Обещания богов — страница 97 из 109

Тони немного успокоился. Дети вернулись к своим играм. Минна заметила нескольких девочек, едва достигших пубертатного возраста и уже беременных. Все пили в молчании, под солнцем. Она прикрыла глаза. Осенний свет еще грел, но как лихорадка, не неся с собой ни радости, ни энергии.

Тони плюнул на свою роль посредника и растянулся на земле с чинариком в руке, глазея по сторонам. К нему вернулись привычная развязность и самоуверенность. Они теперь были в его доме. Цыганский мир защитит его. Но пока ничего не происходило…

Все ждали ее светлость, безусловно предупрежденную об их прибытии. Ведьма Рупа скоро появится, пользуясь всеми привилегиями своего положения, в том числе правом на опоздание.

Всеобщее оживление, суета. Все поднялись и расступились. Мужчины с лицами цвета темного дерева и лохматыми гривами отошли в сторону. Женщины с золототкаными оборками и в драных лохмотьях испарились. Дети разбежались.

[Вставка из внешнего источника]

/-- No event faults a channel without marking the run. -/
theorem takeEvent_faultsMarked {e : Event} (h : takeEvent e s = .next t) : FaultsMarked s t := by
  cases e with
  | host a => exact (exec_next _ s t h).faultsMarked
  | hostStore a v =>
    rcases hostStoreStep_cases a v s with ⟨off, _, e⟩ | ⟨_, e⟩
    · exact .of_hostAccessFault (e.symm.trans h)
    · cases e.symm.trans h
      rw [s.writeByte_eq]; exact .of_chans_eq rfl id
  | hostLoad a =>
    rcases hostLoadStep_cases a s with ⟨off, _, e⟩ | ⟨_, e⟩
    · exact .of_hostAccessFault (e.symm.trans h)
    · cases e.symm.trans h
      rw [s.afterRead_eq]; exact .of_chans_eq rfl id
  | trigger code =>
    cases h
    rcases s.triggerStep_cases code with ⟨_, e⟩ | ⟨_, e⟩ <;> rw [e]
    · exact .refl s
    · exact .mapChans_trigger s code
  | grant c =>
    cases h
    rcases s.grantStep_cases c with ⟨_, e⟩ | ⟨_, e⟩ <;> rw [e]
    · exact .refl s
    · exact .unitStep s c
  | rearm c =>
    cases h
    rcases s.rearmStep_cases c with ⟨_, e⟩ | ⟨_, e⟩ <;> rw [e]
    · exact .refl s
    · exact .setChan nofun
  | reset =>
    cases h
    refine ⟨id, fun c hf => ?_⟩
    rw [State.chan_resetStep] at hf
    nomatch hf

/-- No step faults a channel without marking the run. -/
theorem step_faultsMarked (h : step s = .next t) : FaultsMarked s t := by
  have hpopped : FaultsMarked s s.popped := by
    rw [s.popped_eq]; exact .of_chans_eq rfl id
  exact hpopped.trans (takeEvent_faultsMarked (step_eq s ▸ h))

/-- An ACTB that arms a channel marks the run exactly if a staging register was never written (41_activation.md R124). -/
theorem CommandEffect.runFaulted_of_armed {ch : Chn} {nm1 : BitVec 16}
    (h : CommandEffect s (.actb ch false false 0 nm1) t) (hs : (s.chan ch.toNat).phase ≠ .armed)
    (ht : (t.chan ch.toNat).phase = .armed) :
    t.runFaulted = true ↔ s.runFaulted = true ∨ s.argSrcWritten = false ∨ s.argDstWritten = false := by
  cases h with
  | error => exact absurd ht hs
  | actb => simp

end

/-- Settles O41: by what a step, an ACTB and a write of a staging register do to the mark and to what the machine remembers. -/
theorem runIsMarked : Obligations.RunIsMarked := by
  refine ⟨fun s t ht => (step_faultsMarked ht).kept,
    fun s t c ht _ hs hf => ((step_faultsMarked ht).faulted c hf).resolve_left hs,
    fun s t ch nm1 ht => (commandEffect_of_exec rfl ht).runFaulted_of_armed, fun s t v => ⟨?_, ?_, ?_⟩⟩
  · rintro ⟨⟩; exact ⟨rfl, rfl⟩
  · rintro ⟨⟩; exact ⟨rfl, rfl⟩
  · rintro ⟨⟩; exact ⟨rfl, rfl⟩

end Sys2Proof.Machine

/-! The lockstep environment (60_exceptions.md R230): a channel served alone, through its trigger, its grant and its re-arm,
does one unit and is ready for the next trigger; then a byte time, which serves two channels one after the other. -/

namespace Sys2Proof.Machine

/-! ### The steps that serve one channel -/

/-- The trigger, the grant and the re-arm of channel `c`; one that is not enabled is passed over (log entry 7). -/
def State.serve (s : State) (code : BitVec 8) (c : Nat) : State := (s.triggerAndGrant code c).rearmStep c

/-- Every event keeps the parameters and the number of channels. -/
theorem StoreEffect.fixed {s t : State} {e : Event} (h : StoreEffect s t e) :
    t.params = s.params ∧ t.numChannels = s.numChannels := by
  cases h with
  | nothing _ h => exact ⟨h.params, h.numChannels⟩
  | unit _ _ _ h | hostStore _ _ h => exact h.fixed_of_writeByte

theorem State.triggerAndGrant_fixed (s : State) (code : BitVec 8) (c : Nat) :
    (s.triggerAndGrant code c).params = s.params ∧ (s.triggerAndGrant code c).numChannels = s.numChannels := by
  obtain ⟨hp, hn⟩ := (takeEvent_store (s := s) (e := .trigger code) rfl).fixed
  obtain ⟨hp', hn'⟩ := (takeEvent_store (s := s.triggerStep code) (e := .grant c) rfl).fixed
  exact ⟨hp'.trans hp, hn'.trans hn⟩

theorem State.serve_fixed (s : State) (code : BitVec 8) (c : Nat) :
    (s.serve code c).params = s.params ∧ (s.serve code c).numChannels = s.numChannels := by
  obtain ⟨hp, hn⟩ := s.triggerAndGrant_fixed code c
  obtain ⟨hp', hn'⟩ := (takeEvent_store (s := s.triggerAndGrant code c) (e := .rearm c) rfl).fixed
  exact ⟨hp'.trans hp, hn'.trans hn⟩

theorem Inv.serve {s : State} (h : Inv s) (code : BitVec 8) (c : Nat) : Inv (s.serve code c) :=
  ((h.triggerStep code).grantStep c).rearmStep c

/-! ### Serving reads no event to come -/

section
variable (s : State) (es : List Event) (code : BitVec 8) (c : Nat)

theorem State.triggerStep_setAgenda : (s.setAgenda es).triggerStep code = (s.triggerStep code).setAgenda es := by
  rw [State.triggerStep, State.triggerStep, apply_ite (State.setAgenda · es)]
  rfl

theorem State.unitStep_setAgenda : (s.setAgenda es).unitStep c = (s.unitStep c).setAgenda es := by
  simp only [State.unitStep, State.busError_eq, State.writeByte_eq, State.afterRead_eq, apply_ite (State.setAgenda · es)]
  rfl

theorem State.grantStep_setAgenda : (s.setAgenda es).grantStep c = (s.grantStep c).setAgenda es := by
  rw [State.grantStep, State.grantStep, apply_ite (State.setAgenda · es), State.unitStep_setAgenda]
  rfl

theorem State.rearmStep_setAgenda : (s.setAgenda es).rearmStep c = (s.rearmStep c).setAgenda es := by
  rw [State.rearmStep, State.rearmStep, apply_ite (State.setAgenda · es)]
  rfl

theorem State.serve_setAgenda : (s.setAgenda es).serve code c = (s.serve code c).setAgenda es := by
  simp only [State.serve, State.triggerAndGrant, State.triggerStep_setAgenda, State.grantStep_setAgenda,
    State.rearmStep_setAgenda]
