-- ==== Sys2Proof/Decode.lean ====
section
/-! DEFINITION. The commands that a word spells by the bits of the opcode table. -/

namespace Sys2Proof

/-- The command that the word `w` of `nbits` bits spells by the opcode table: none, since the table gives no row any bits (its rows
are frames, effects of posted writes and events, and carry their operands beside them). -/
def decodeTableWord (_nbits _w : Nat) : Option Instr := none

end Sys2Proof
end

Вслед за своим силовым полем наконец появилась и сама drabarni. Выглядела она совсем не такой, какой представляла ее Минна, — старухой без возраста и зубов, морщинистой, как печеное яблоко. Рупа Вана оказалась молодой женщиной с породистым лицом, глазами, похожими на разлет черных перьев, и полным, чувственным ртом. На ней был пунцовый платок, повязанный очень высоко на голове; он придерживал пышные волосы, превращаясь в подобие алой диадемы.

Тони уже вскочил на ноги и вытянулся по стойке смирно. Он опять затараторил, выплевывая фразу за фразой на цыганском и даже не давая себе времени перевести дух. Рупа не сводила глаз с пришельцев. Сам ее взгляд низводил их до уровня нежеланных чужаков.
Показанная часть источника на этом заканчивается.